- _Aim of the task_
In the records that follow, find the line with "-- ==== Sys2Proof/Machine/Operands.lean"; from there, retype every line exactly through the line with "st.dp dd, st)", which also belongs to the answer.

- _Records for this exercise_
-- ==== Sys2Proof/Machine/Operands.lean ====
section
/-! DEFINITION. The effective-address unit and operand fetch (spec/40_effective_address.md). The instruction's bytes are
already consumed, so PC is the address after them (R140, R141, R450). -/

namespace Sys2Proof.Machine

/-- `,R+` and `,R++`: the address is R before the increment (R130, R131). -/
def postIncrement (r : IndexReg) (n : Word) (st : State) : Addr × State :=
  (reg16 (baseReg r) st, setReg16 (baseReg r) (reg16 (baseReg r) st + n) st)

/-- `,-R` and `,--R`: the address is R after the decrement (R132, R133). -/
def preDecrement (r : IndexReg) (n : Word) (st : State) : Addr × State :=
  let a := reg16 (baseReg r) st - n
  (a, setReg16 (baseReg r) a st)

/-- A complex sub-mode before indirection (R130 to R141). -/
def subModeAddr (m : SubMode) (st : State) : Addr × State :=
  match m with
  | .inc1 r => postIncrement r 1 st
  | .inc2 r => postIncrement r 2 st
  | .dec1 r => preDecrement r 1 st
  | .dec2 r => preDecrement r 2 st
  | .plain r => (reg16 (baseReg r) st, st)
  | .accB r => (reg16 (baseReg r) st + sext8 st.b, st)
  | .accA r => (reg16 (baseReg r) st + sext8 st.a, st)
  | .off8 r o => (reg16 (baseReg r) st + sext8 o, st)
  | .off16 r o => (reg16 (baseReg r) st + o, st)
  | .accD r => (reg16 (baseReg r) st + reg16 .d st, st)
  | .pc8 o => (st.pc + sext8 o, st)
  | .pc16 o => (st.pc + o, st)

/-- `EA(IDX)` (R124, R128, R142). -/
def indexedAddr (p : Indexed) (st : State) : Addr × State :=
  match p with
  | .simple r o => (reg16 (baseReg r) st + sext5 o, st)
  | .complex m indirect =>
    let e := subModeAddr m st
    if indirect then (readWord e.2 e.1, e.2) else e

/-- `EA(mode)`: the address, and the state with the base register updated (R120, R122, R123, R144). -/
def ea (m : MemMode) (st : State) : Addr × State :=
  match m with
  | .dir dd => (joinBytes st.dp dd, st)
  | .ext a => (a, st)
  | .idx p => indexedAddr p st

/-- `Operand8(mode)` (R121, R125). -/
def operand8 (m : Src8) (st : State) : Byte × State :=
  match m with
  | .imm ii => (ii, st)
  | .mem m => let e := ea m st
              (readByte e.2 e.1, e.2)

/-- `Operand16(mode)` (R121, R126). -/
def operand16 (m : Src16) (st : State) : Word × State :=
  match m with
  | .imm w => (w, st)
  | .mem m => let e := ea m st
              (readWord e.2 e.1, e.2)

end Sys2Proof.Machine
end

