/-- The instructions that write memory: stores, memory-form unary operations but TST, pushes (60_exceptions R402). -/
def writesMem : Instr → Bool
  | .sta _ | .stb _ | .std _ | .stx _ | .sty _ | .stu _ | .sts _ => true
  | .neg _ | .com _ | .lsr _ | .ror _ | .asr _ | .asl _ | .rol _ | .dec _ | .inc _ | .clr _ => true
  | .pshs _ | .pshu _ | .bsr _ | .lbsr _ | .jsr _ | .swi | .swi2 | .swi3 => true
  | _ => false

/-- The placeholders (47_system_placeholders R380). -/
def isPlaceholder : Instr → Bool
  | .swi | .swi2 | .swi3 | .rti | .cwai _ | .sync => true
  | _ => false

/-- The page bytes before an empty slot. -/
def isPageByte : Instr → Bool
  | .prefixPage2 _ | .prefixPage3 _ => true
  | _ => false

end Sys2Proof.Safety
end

* * *

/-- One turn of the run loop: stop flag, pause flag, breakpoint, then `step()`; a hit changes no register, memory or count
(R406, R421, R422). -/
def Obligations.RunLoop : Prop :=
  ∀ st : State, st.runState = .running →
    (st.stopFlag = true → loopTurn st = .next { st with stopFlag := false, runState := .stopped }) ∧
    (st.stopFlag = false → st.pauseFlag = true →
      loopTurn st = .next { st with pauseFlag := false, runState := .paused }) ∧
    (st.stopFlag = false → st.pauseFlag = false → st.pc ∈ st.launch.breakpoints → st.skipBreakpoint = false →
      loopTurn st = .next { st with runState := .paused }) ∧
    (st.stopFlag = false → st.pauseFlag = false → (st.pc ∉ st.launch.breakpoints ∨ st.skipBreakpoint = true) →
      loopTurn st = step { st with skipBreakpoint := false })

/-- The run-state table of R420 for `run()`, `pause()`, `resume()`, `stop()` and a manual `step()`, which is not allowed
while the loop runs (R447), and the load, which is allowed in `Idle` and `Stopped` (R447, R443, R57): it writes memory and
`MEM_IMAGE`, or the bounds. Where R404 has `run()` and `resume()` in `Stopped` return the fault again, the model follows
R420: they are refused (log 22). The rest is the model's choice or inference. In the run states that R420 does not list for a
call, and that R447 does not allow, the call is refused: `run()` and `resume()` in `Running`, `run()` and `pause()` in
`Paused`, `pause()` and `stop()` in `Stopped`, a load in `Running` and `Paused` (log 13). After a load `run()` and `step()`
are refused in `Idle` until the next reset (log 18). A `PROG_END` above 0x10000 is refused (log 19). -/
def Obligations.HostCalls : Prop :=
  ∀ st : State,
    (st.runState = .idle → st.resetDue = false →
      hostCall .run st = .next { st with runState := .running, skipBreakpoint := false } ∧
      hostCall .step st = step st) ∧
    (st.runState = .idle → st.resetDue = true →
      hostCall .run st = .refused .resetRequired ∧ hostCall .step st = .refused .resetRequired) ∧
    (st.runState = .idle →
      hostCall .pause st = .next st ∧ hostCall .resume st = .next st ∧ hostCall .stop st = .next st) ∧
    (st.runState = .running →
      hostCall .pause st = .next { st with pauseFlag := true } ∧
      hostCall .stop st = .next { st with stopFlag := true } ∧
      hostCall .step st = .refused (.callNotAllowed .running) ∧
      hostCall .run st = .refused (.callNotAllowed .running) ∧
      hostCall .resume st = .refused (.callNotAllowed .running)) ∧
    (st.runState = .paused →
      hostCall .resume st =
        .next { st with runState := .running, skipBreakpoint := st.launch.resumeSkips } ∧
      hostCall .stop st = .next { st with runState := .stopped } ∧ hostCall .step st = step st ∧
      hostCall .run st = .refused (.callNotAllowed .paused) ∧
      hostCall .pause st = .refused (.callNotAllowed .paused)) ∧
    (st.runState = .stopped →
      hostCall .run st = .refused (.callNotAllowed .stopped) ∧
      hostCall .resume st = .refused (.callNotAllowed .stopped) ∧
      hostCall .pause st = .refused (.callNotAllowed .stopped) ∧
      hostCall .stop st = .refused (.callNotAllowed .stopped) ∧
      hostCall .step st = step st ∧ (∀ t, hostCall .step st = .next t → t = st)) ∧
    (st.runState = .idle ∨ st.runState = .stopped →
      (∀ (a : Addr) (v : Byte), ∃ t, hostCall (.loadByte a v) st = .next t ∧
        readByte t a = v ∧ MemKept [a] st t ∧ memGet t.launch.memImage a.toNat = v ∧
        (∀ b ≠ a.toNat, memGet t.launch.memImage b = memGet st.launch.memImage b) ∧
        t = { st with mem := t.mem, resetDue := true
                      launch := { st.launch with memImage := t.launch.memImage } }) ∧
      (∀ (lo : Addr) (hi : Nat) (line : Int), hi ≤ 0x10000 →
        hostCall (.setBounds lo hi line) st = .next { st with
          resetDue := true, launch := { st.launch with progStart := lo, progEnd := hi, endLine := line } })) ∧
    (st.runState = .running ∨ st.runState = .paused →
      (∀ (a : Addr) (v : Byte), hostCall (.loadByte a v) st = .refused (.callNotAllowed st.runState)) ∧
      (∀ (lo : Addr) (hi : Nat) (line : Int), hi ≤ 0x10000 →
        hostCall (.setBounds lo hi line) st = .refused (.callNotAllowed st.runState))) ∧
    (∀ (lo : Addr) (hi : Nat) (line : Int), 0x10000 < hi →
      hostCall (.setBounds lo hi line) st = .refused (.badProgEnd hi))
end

- _Answer space_
-- ==== Sys2Proof/Machine/Operands.lean ====
section
/-! DEFINITION. The effective-address unit and operand fetch (spec/40_effective_address.md). The instruction's bytes are
already consumed, so PC is the address after them (R140, R141, R450). -/

namespace Sys2Proof.Machine

/-- `,R+` and `,R++`: the address is R before the increment (R130, R131). -/
def postIncrement (r : IndexReg) (n : Word) (st : State) : Addr × State :=
  (reg16 (baseReg r) st, setReg16 (baseReg r) (reg16 (baseReg r) st + n) st)

/-- `,-R` and `,--R`: the address is R after the decrement (R132, R133). -/
def preDecrement (r : IndexReg) (n : Word) (st : State) : Addr × State :=
  let a := reg16 (baseReg r) st - n
  (a, setReg16 (baseReg r) a st)

/-- A complex sub-mode before indirection (R130 to R141). -/
def subModeAddr (m : SubMode) (st : State) : Addr × State :=
  match m with
  | .inc1 r => postIncrement r 1 st
  | .inc2 r => postIncrement r 2 st
  | .dec1 r => preDecrement r 1 st
  | .dec2 r => preDecrement r 2 st
  | .plain r => (reg16 (baseReg r) st, st)
  | .accB r => (reg16 (baseReg r) st + sext8 st.b, st)
  | .accA r => (reg16 (baseReg r) st + sext8 st.a, st)
  | .off8 r o => (reg16 (baseReg r) st + sext8 o, st)
  | .off16 r o => (reg16 (baseReg r) st + o, st)
  | .accD r => (reg16 (baseReg r) st + reg16 .d st, st)
  | .pc8 o => (st.pc + sext8 o, st)
  | .pc16 o => (st.pc + o, st)

/-- `EA(IDX)` (R124, R128, R142). -/
def indexedAddr (p : Indexed) (st : State) : Addr × State :=
  match p with
  | .simple r o => (reg16 (baseReg r) st + sext5 o, st)
  | .complex m indirect =>
    let e := subModeAddr m st
    if indirect then (readWord e.2 e.1, e.2) else e

/-- `EA(mode)`: the address, and the state with the base register updated (R120, R122, R123, R144). -/
def ea (m : MemMode) (st : State) : Addr × State :=
  match m with
  | .dir dd => (joinBytes st.dp dd, st)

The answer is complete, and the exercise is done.